Importantly, topological insulators do not necessarily need to rely on periodic structures in real-space; rather, they can rely on a ladder of equally-separated energy states, such as cavity modes [48, 49] or Bloch modes in a waveguide array judiciously designed as the so-called Jx lattice [50]. Such topological insulators employing non-spatial dimensions are commonly referred to as "synthetic-space topological insulators", first demonstrated in cold atom systems [51, 52]. In photonics, the first synthetic-space topological insulator was demonstrated only recently in 2019 [50]. One of the interesting features of such synthetic-space systems is that they can exhibit a variety of phenomena that cannot be observed in real-space systems, for example, multi-dimensional topological dynamics [50], long-range connectivity, nonlocal disorder, and topological transport in the bulk [50, 53,54,55]. The necessity of a topological bandgap seems to imply that topological insulators must rely on a periodic structure (in real space or in synthetic dimensions). But, in fact, having a periodic potential is not at all required for having a topological insulator. It is indeed necessary to have a gap, which has to be topological. But, as was recently shown, modulation can readily induce a topological gap in structures lacking periodicity altogether, such as quasicrystals [56] or even fractal structures [57].

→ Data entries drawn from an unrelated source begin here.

/-- The boot and attestation state (R480–R483): measurements taken, the flash's rollback counters, whether the standby
controller stands by, how far the SPDM handshake has come, whether a session is open, and the answers given over DOE. -/
structure Secure where
  measured : List Nat := []
  rollback : Table Nat := []
  standby : Bool := false
  handshake : Nat := 0
  session : Bool := false
  answers : List (List Byte) := []
  deriving DecidableEq, Repr

/-- What is in flight: messages, arrivals, TLB invalidations, registered continuations, fabric messages to be sent,
collective jobs, and what went to the host. -/
structure Flight where
  mesh : List Msg := []
  arrivals : List Arrival := []
  invs : List TlbInv := []
  conds : List Registered := []
  fabOut : List (Byte × FabHdr × List Byte) := []
  toHost : List HostMsg := []
  colls : List CollJob := []
  deriving DecidableEq, Repr

/-- The coherence state of the module: publications with the logical time of the last one (R174), those that wait for
lees space, accumulator lines with their copies and slices (`sliceHome` lists the evicted ones, R200), keys, and for
each line the attributes of the page through which it was last stored: WP, MIR and EVP (R121). -/
structure Coh where
  pubs : List Pub := []
  base : Nat := 0
  waiting : List PubWait := []
  nextPub : Nat := 1
  time : Nat := 0
  thirst : List Thirst := []
  hdr : Table Word := []
  copies : Table Partial := []
  slices : Table Partial := []
  sliceHome : List Nat := []
  owned : Table (Option GCore) := []
  mirror : List Nat := []
  keyGen : Table Nat := []
  lineKey : Table (Option (Nat × Nat)) := []
  strong : Table Nat := []
  attr : Table Nat := []
  deriving DecidableEq, Repr

/-- The whole module. `eventsFrom` and `turnsFrom` are the earliest cc of an event and of an issue turn that comes next:
what the manual places before them within one cc is done. `opaques` keeps, by number, the contexts whose saved records the device has written: what the
opaque areas of those records hold (R430). -/
structure State where
  part : Part
  cycle : Nat
  eventsFrom : Nat
  turnsFrom : Nat
  pending : List Action
  who : Agent
  mem : Memory
  ctxs : Table (Option Ctx)
  cores : Table Core
  binds : Table (Option Bind)
  clusters : Table Cluster
  dies : Table Die
  cfg : Table (Option Word)
  coh : Coh
  fl : Flight
  launches : List Launch
  nextLid : Nat
  trees : Table (Option (List Byte))
  descs : Table (Option RopeDesc)
  msix : List (Nat × Nat)
  linkUp : List Bool
  linkCxl : List Bool
  ats : List (Nat × Nat)
  fports : Table FPort
  sec : Secure
  nextId : Nat
  fresh : Nat
  opaques : List (Nat × Ctx)
  deriving DecidableEq, Repr

/-- Why a step stops. -/
inductive Fault where
  /-- Raised by a compute-core instruction that is executed while no context holds the slot: no run reaches
  it through `step`, which issues only for a context. Safe. -/
  | noContext
  /-- Raised by an instruction executed by an agent of another kind (a compute-core instruction by a scalar
  core, an Xfltile instruction by a thread): no run reaches it through `step`. Safe. -/
  | wrongAgent
  deriving DecidableEq, Repr

/-- Why an instruction has no meaning in the model. -/
inductive Refusal where
  /-- Raised by the dispatch arm of an instruction that is not modelled yet. Safe. -/
  | notModelled (mnemonic : String)
  deriving DecidableEq, Repr

/-- The module right after reset (R424, R438): cycle 0, every register at its reset value, memory with
nothing listed, the host ports not yet enabled (R480), nothing pending. DESIGN CHOICE: the part, what an unlisted byte
reads as, the first launch number and the tables for which no rule speaks of reset (log entries 1, 16, 17, 18, 22). -/
def State.reset : State where
  part := .p8
  cycle := 0
  eventsFrom := 0
  turnsFrom := 0
  pending := []
  who := .unit
  mem := []
  ctxs := []
  cores := []
  binds := []
  clusters := []
  dies := []
  cfg := []
  coh := {}
  fl := {}
  launches := []
  nextLid := 1
  trees := []
  descs := []
  msix := []
  linkUp := [false, false]
  linkCxl := [false, false]
  ats := []
  fports := []
  sec := {}
  nextId := 1
  fresh := 0
  opaques := []

end Sys2Proof.Machine
end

Research activities on topological photonics has grown tremendously in the past decade, with much progress made in implementing topological phases of light using different platforms such as metamaterials, surface plasmons, exciton-polaritons [58] photonic crystals, waveguide lattices and coupled cavities, as covered in quite a few review papers [59,60,61,62,63]. New findings and discoveries emerge popularly in topologically protected edge states and topological insulators, topological phases in synthetic dimensions, higher-order topological insulators, non-Abelian topological photonics, nonlinear and quantum topological phenomena. For example, Liu et al. recently demonstrated a universal mapping of topological singularities from momentum to real space [64]. Yang et al. demonstrated a 3D photonic topological insulator with an extremely wide topological bandgap [65]. In particular, non-Abelian gauge fields in real space, non-Abelian nodal links in momentum space, braiding topological zero modes have also been observed in photonic experiments very recently [66,67,68]. Some recent progresses in this area are reported in a special collection of Light Science & Applications [69].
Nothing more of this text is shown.